**** DATA SUPPLIED ****
-- ==== Sys2Proof/Machine/Stack.lean ====
section
/-! DEFINITION. PUSH, POP, CALL, RET (43_stack_call.md R110 to R116). PUSH and CALL are written for any STACK_LIMIT
(R116) and run with this hardware's. The statements are in the order the rules give them, which decides the
forms with register 7 (log 14). -/

namespace Sys2Proof.Machine

/-- PUSH for a given STACK_LIMIT; `x[a]` is read after SP was decremented (R111). -/
def pushWith (limit a : Byte) (s : State) : State :=
  withReg a s fun r => pushSlot limit s fun s1 => advance 2 (s1.memWrite s1.sp (s1.reg r))

/-- CALL for a given STACK_LIMIT; `x[a]` is read after SP was decremented (R113). -/
def callWith (limit a : Byte) (s : State) : State :=
  withReg a s fun r =>
    bounded .returnAddr (s.pc.toNat + 2) s fun ret =>
      pushSlot limit s fun s1 => (s1.memWrite s1.sp ret).setPc (s1.reg r)

/-- PUSH a (R111). -/
def execPush (a : Byte) (s : State) : Host.Outcome State Fault Refusal :=
  .next (pushWith Config.stackLimit a s)

/-- POP a: `x[a] <- MEM[SP]`, then `SP <- SP + 1`, where SP is read after `x[a]` was written (R112). -/
def execPop (a : Byte) (s : State) : Host.Outcome State Fault Refusal :=
  .next (withReg a s fun r =>
    let v := s.memRead s.sp
    bounded .stackAddr (if r = spIndex then v.toNat + 1 else s.sp.toNat + 1) s fun newSp =>
      advance 2 ((s.setReg r v).setSp newSp))

/-- CALL a (R113). -/
def execCall (a : Byte) (s : State) : Host.Outcome State Fault Refusal :=
  .next (callWith Config.stackLimit a s)

/-- RET: `PC <- MEM[SP]`, `SP <- SP + 1` (R115). -/
def execRet (s : State) : Host.Outcome State Fault Refusal :=
  .next (bounded .stackAddr (s.sp.toNat + 1) s fun newSp => (s.setPc (s.memRead s.sp)).setSp newSp)

end Sys2Proof.Machine
end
****
- _ACTIVITY_
From the entries above, copy each line that holds "callWith".

- _EXPECTED ANSWER_
def callWith (limit a : Byte) (s : State) : State :=
  .next (callWith Config.stackLimit a s)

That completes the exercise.